The problem
Of all the entries below, retype only the lines from the one with "Sys2Proof.Machine.execBuffers tag s" through the one with "Sys2Proof.Machine.execUnpin tag buffer s", exactly as they appear.

Stored data
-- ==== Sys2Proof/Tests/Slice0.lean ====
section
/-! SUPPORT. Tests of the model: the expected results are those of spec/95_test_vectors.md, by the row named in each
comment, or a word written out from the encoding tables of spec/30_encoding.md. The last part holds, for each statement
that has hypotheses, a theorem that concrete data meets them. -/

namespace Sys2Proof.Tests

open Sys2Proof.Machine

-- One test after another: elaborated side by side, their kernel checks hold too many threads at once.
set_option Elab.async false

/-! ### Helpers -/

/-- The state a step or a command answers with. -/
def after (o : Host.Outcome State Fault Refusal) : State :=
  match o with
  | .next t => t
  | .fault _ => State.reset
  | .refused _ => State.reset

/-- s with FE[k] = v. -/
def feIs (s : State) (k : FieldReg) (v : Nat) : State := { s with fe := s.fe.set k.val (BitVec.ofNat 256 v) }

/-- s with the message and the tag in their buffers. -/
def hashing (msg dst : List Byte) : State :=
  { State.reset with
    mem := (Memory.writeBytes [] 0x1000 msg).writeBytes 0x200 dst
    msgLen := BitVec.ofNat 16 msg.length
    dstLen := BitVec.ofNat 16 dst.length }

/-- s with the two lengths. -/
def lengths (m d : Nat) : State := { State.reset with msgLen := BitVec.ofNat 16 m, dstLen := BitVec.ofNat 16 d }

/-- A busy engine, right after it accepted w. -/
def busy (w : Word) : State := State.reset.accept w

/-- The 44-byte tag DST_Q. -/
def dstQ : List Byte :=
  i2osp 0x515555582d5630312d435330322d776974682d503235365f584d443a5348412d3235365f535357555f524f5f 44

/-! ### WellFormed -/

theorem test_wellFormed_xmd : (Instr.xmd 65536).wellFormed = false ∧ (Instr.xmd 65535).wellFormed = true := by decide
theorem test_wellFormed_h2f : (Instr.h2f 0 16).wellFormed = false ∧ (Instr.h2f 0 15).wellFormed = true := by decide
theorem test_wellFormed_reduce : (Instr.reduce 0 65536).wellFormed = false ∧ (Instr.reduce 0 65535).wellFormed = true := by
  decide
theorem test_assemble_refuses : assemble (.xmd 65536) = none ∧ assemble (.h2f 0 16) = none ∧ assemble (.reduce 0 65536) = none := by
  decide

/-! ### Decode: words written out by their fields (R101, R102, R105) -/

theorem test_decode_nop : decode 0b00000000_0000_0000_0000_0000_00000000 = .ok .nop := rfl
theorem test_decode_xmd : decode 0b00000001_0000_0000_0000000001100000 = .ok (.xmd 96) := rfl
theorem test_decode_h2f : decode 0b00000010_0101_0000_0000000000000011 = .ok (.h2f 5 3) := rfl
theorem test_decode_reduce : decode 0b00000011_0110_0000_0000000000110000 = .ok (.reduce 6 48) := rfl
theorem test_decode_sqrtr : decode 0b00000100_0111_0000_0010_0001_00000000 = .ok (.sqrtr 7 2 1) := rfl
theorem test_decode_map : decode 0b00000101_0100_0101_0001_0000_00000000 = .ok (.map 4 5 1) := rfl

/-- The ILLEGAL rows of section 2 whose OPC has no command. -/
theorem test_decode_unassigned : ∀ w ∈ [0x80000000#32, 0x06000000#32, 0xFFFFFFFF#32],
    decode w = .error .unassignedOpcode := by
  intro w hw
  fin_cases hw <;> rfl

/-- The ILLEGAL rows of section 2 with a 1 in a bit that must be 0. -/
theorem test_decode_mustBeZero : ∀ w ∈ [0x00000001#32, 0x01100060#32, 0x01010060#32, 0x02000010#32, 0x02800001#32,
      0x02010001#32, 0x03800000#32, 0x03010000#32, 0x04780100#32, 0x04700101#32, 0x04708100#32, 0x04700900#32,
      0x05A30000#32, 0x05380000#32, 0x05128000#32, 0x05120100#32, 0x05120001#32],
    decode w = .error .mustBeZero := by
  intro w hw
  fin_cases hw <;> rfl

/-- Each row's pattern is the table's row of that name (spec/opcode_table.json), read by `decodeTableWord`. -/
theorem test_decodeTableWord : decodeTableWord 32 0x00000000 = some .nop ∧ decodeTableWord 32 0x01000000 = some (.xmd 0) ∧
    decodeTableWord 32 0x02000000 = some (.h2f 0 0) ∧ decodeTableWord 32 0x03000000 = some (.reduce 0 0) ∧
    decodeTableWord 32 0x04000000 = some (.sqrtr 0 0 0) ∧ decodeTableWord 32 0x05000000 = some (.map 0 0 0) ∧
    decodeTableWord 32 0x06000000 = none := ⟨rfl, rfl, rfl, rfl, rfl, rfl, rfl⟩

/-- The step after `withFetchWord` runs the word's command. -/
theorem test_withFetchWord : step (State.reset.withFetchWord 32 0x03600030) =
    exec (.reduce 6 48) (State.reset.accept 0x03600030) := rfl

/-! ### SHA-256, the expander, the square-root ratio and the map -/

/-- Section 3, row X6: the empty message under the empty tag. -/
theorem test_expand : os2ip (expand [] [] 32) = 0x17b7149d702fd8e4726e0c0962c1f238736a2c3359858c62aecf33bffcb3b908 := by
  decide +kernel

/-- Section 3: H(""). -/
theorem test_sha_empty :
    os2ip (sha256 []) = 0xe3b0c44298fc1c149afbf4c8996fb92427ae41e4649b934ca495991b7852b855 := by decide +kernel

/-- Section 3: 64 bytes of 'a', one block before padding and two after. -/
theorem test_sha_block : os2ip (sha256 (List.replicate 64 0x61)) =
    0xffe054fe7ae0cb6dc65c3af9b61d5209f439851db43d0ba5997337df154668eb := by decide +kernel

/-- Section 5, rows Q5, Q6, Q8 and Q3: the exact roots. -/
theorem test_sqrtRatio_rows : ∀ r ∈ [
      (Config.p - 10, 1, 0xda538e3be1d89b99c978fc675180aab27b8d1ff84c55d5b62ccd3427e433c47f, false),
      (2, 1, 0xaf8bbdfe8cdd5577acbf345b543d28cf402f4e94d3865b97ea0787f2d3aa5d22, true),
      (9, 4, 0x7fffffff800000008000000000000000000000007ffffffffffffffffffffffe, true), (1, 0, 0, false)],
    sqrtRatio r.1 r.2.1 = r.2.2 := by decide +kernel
* * *
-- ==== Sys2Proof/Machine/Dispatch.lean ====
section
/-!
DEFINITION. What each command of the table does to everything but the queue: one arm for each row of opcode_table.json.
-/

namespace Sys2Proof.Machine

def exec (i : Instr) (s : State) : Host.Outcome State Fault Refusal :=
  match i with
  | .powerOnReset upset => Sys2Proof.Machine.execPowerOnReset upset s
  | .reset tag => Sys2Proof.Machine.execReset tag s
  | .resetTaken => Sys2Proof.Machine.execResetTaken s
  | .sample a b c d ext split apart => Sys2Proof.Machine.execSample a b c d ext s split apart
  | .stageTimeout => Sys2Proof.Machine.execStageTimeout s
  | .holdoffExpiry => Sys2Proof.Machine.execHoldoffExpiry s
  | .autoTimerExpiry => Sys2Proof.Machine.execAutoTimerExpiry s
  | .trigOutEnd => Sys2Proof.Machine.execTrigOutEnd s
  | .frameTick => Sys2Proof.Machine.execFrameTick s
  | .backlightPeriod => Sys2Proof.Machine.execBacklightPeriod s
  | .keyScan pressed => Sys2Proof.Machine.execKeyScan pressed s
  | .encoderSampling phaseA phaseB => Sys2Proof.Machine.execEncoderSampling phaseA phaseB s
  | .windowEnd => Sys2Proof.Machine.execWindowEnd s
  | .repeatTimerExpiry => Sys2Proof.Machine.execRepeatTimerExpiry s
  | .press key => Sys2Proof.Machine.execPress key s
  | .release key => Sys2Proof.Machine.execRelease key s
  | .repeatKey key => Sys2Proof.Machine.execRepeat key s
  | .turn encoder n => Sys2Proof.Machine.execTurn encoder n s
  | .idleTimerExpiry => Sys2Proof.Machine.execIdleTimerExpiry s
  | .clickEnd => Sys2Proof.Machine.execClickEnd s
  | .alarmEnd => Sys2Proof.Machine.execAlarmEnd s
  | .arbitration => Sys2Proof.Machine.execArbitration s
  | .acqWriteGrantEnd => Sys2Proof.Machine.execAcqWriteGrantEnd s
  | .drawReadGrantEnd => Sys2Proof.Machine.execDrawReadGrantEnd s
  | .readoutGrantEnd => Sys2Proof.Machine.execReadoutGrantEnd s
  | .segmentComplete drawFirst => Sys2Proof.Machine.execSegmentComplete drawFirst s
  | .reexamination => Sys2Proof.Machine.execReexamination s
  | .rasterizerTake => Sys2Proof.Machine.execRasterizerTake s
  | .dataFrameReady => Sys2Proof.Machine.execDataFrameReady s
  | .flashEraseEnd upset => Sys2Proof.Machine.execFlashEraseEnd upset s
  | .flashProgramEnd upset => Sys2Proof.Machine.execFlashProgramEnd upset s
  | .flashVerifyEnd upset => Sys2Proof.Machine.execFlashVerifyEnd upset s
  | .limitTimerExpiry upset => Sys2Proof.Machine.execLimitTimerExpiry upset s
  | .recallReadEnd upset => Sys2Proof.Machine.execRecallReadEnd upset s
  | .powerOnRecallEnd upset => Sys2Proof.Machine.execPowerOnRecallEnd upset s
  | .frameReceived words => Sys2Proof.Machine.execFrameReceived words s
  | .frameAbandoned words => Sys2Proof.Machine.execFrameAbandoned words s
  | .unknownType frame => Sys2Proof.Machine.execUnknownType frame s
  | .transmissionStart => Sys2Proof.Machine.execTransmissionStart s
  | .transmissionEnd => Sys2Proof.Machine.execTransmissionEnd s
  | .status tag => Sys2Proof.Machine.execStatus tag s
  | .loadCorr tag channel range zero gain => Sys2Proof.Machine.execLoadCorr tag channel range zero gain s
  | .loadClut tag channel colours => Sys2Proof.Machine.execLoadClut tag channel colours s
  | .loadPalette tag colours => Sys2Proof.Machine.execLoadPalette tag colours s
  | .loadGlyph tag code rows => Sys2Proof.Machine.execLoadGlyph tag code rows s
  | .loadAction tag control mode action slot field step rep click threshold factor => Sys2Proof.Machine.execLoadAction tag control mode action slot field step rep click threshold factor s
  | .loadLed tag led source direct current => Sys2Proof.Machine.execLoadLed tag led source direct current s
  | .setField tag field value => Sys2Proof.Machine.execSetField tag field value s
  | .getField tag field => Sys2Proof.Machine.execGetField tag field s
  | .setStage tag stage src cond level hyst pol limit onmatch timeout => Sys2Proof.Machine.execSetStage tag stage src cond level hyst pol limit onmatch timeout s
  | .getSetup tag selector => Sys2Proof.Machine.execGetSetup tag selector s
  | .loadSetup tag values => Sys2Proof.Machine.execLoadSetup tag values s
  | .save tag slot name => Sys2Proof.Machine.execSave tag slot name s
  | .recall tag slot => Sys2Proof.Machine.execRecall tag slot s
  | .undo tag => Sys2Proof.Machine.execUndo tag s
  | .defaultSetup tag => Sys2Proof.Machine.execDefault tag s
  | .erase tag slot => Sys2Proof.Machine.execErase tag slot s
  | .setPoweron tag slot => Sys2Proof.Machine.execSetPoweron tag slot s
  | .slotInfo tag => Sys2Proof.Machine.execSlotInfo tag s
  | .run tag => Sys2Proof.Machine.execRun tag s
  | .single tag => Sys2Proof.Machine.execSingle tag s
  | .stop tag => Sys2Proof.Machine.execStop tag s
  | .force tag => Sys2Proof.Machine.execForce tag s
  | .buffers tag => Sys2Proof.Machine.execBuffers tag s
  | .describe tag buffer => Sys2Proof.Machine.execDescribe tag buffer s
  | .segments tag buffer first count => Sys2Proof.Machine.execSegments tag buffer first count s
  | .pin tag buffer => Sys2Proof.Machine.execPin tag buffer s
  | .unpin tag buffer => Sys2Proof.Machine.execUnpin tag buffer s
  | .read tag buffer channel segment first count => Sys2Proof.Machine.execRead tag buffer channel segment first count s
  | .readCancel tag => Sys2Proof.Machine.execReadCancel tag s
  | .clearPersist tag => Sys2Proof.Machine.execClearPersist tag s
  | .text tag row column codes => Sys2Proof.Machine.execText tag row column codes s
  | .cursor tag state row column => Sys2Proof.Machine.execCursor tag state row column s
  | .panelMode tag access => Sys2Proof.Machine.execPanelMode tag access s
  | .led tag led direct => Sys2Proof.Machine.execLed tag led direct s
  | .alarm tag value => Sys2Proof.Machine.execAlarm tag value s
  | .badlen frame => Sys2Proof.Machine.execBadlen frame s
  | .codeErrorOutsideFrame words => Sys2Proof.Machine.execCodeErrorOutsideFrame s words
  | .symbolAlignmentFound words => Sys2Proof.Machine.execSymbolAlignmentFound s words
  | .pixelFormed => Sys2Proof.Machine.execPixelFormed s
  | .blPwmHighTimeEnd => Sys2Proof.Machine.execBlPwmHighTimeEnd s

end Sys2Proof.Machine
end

Output below
  | .buffers tag => Sys2Proof.Machine.execBuffers tag s
  | .describe tag buffer => Sys2Proof.Machine.execDescribe tag buffer s
  | .segments tag buffer first count => Sys2Proof.Machine.execSegments tag buffer first count s
  | .pin tag buffer => Sys2Proof.Machine.execPin tag buffer s
  | .unpin tag buffer => Sys2Proof.Machine.execUnpin tag buffer s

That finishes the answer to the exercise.